No Hidden Variables
Why we freeze scoring constants and enforce calculating 75% of metrics using code, not judges.
If the score changes, the model must have changed. That is the golden rule of benchmarking. But with non-deterministic aggregators and "vibe-based" judging, scores often drift due to randomness in the evaluation process itself. LegalChain maximizes metric stability by relying on deterministic, audit-trail-verified scoring logic for all structural and citation components.
The Formula is Fixed
When ranking precedents for a ResearchPack, or verifying a citation, we use frozen code paths. There is no LLM "deciding" if a case is relevant; there is a formula.
Frozen Constants
Every weight, every threshold, and every penalty is explicitly versioned.

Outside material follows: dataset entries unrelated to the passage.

-- ==== Sys2Proof/Machine/ExecControl.lean ====
section
/-! DEFINITION. The meanings of the runtime requests: SET_MODE, SET_TRIM, SET_DERATE, PASS_NOW,
TARGET_ADMIN and RESTART (spec/02, spec/03, spec/04, spec/09). -/

namespace Sys2Proof.Machine

/-! ### SET_MODE (R167) -/

/-- The part state before and after, which every SET_MODE reply carries (R167, R196). -/
def modeItems (before after : PartState) : List Byte := [before.code, after.code]

/-- SET_MODE after the encoding judgement: part state, then argument, then the move (R165, R167). -/
def setPartState (asked : PartState) (f : Frame) (s : State) : State :=
  if s.oc.part = .start ∨ s.oc.part = .safe then reply f .wrongState (modeItems s.oc.part s.oc.part) s
  else if asked = .run ∨ asked = .hold then
    reply f .ok (modeItems s.oc.part asked) { s with oc := { s.oc with part := asked } }
  else reply f .badArgument (modeItems s.oc.part s.oc.part) s

/-- SET_MODE (R167). -/
def execSetMode (s : State) : Answer :=
  .next (dispatch (named 0x10)
    (fun f s => match modeArg f.args with
      | none => reply f .badArgument (modeItems s.oc.part s.oc.part) s
      | some asked => setPartState asked f s) s)

/-! ### SET_TRIM (R26) and SET_DERATE (R28) -/

/-- The trim of an id takes the new value (R26). -/
def takeTrim (id : ProfileId) (trim : Int) (f : Frame) (s : State) : State :=
  reply f .ok (byteOf id.val :: (signed16 s.ce.trims[id] ++ signed16 trim)) (setTrimOf id trim s)

/-- SET_TRIM (R26). -/
def execSetTrim (s : State) : Answer :=
  .next (dispatch (named 0x11)
    (fun f s => judged (trimArgs f.args) afterStart
      (fun a f s => match profileIdOf a.1 with
        | some id => takeTrim id a.2 f s
        | none => reply f .badArgument [] s) f s) s)

/-- The host derate level takes the new value (R28). -/
def takeDerate (level : Nat) (f : Frame) (s : State) : State :=
  let s1 : State := { s with ce := { s.ce with hostDerate := level } }
  reply f .ok [byteOf s.ce.hostDerate, byteOf level, byteOf (effectiveDerate s1)] s1

/-- SET_DERATE (R28). -/
def execSetDerate (derate : Bool) (s : State) : Answer :=
  .next (dispatch (named 0x12)
    (fun f s => judged (byteArg f.args) afterStart
      (fun b f s => if b.toNat ≤ 2 then takeDerate b.toNat f s else reply f .badArgument [] s) f
      (sampleDerate derate s)) s)

/-! ### PASS_NOW (R41) -/

/-- The account of a pass, with the pass count, Ti and the derate level it used (R41). -/
def passContent (s : State) (x : State × PassAccount) : List Byte :=
  be16 x.1.ce.passCount.toNat ++ (signed16 (evalIndex s) ++ [byteOf (effectiveDerate s), byteOf x.2.evaluated,
    byteOf x.2.enqueued, byteOf x.2.replaced, byteOf x.2.deferred, byteOf x.2.latchesEnqueued, byteOf x.2.latchesMoved,
    byteOf x.2.latchesDeferred])

/-- PASS_NOW is taken in RUN with the announced supply NORMAL (R41). -/
def passAdmitted (s : State) : Bool := s.oc.part == .run && s.ce.supply == .normal

/-- The pass and its reply (R41). -/
def passReply (_ : Unit) (f : Frame) (s : State) : State := reply f .ok (passContent s (runPass s)) (runPass s).1

/-- PASS_NOW (R41). -/
def execPassNow (derate : Bool) (s : State) : Answer :=
  .next (dispatch (named 0x13)
    (fun f s => judged (noArgs f.args) passAdmitted passReply f (sampleDerate derate s)) s)

/-! ### TARGET_ADMIN (R71 to R74) -/

/-- What an action does in a target state: `none` is TARGET_STATE, `some false` taken without change,
`some true` taken with change (R71). -/
def admitAction (a : Action) (st : TargetState) : Option Bool :=
  match a with
  | .enable => if st = .disabled then some true else none
  | .disable => if st = .unconfigured then none else some (st != .disabled)
  | .suspend => if st = .unconfigured then none else some (st != .suspended)
  | .resume => if st = .suspended then some true else none
  | .reload => if automaticUse st then some true else none

/-- The entry an action makes (R72 to R74). -/
def actOn (a : Action) (slot : Slot) (s : State) : State :=
  match a with
  | .enable => hostProbe slot .hostEnable s
  | .disable => enterPlain slot .disabled .hostDisable .absent s
  | .suspend => enterPlain slot .suspended .hostSuspend .absent s
  | .resume => hostResume slot s
  | .reload => hostReload slot s

/-- Slot, action, state before and after, and the reason of a change, 00h without one (R71, R196; log 18). -/
def adminItems (slotByte actionByte before after reason : Byte) : List Byte :=
  [slotByte, actionByte, before, after, reason]

/-- The reply items of a request that changes nothing. -/
def adminUnchanged (slot : Slot) (a : Action) (s : State) : List Byte :=
  adminItems (byteOf slot.val) a.code s.ctxs[slot].state.code s.ctxs[slot].state.code 0

/-- Whether the part state refuses an action (R71 steps 2 and 3). -/
def adminRefused (a : Action) : PartState → Bool
  | .start => true
  | .safe => a != .disable && a != .suspend
  | _ => false

/-- A taken action with change. The reply, which the dispatch had room for, stands ahead of the CANCELLED
replies of the entry's purges (R176, R179). The state after and the reason are those at the end of the happening: where the record has no identity
check, ENABLE, RESUME and RELOAD go on to LOADING, or IN_SERVICE, with PROBED or LOADED, and R71's table and R72 name
PROBING alone (DEDUCED, log 42). -/
def adminTaken (slot : Slot) (a : Action) (f : Frame) (s : State) : State :=
  let after := (actOn a slot s).ctxs[slot]
  decideIfEnqueued s (actOn a slot
    (reply f .ok (adminItems (byteOf slot.val) a.code s.ctxs[slot].state.code after.state.code after.reason.code) s))

/-- TARGET_ADMIN after the encoding judgement (R71). -/
def admin (slot : Slot) (a : Action) (f : Frame) (s : State) : State :=
  if adminRefused a s.oc.part then reply f .wrongState (adminUnchanged slot a s) s
  else match admitAction a s.ctxs[slot].state with
    | none => reply f .targetState (adminUnchanged slot a s) s
    | some false => reply f .ok (adminUnchanged slot a s) s
    | some true => adminTaken slot a f s

/-- The reply items of a malformed TARGET_ADMIN: the request's bytes, FFh where it did not carry one, and
both states FFh (R196). -/
def adminMalformed (args : List Byte) : List Byte :=
  adminItems (args.getD 0 0xFF) (args.getD 1 0xFF) 0xFF 0xFF 0

/-- TARGET_ADMIN (R71). -/
def execTargetAdmin (derate : Bool) (s : State) : Answer :=
  .next (dispatch (named 0x14)
    (fun f s => match adminArgs f.args with
      | none => reply f .badArgument (adminMalformed f.args) s
      | some (slot, a) => admin slot a f (sampleDerate derate s)) s)

/-! ### RESTART (R169) -/

/-- RESTART taken: the reply is marked and recorded as the restart pending (R169). -/
def takeRestart (f : Frame) (s : State) : State :=
  answerNow f.tag f.code (digestOf f.payload) (replyPayload f.code .ok []) true
    { s with oc := { s.oc with restart := some f.tag } }

/-- RESTART (R169, R170). -/
def execRestart (s : State) : Answer :=
  .next (dispatch (named 0x15)
    (fun f s => judged (noArgs f.args) afterStart
      (fun _ f s => if s.hl.pend.isEmpty then takeRestart f s else reply f .busy [byteOf s.hl.pend.length] s) f s) s)

end Sys2Proof.Machine
end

We do not tweak these "under the hood."
Signal Weights
| "followed" | 1.0 |
| "cites" | 0.7 |
| "explained" | 0.5 |
| "overruled" | 0.0 |
Budget Limits
| Max Anchor Chars | 80,000 |
| Max Pack Chars | 120,000 |
| Top-K Authorities | 12 |
What IS Judged?
We reserve LLM judging only for qualities that cannot be measured via code:
- Quality of Reasoning: Is the argument logical and persuasive?
- Doctrinal Nuance: Does the analysis capture the subtlety of a holding?
- Completeness: Did the model address all relevant factors?
For everything else—Did it cite real cases? Did it follow IRAC structure? Did it find the right precedent?—we use code.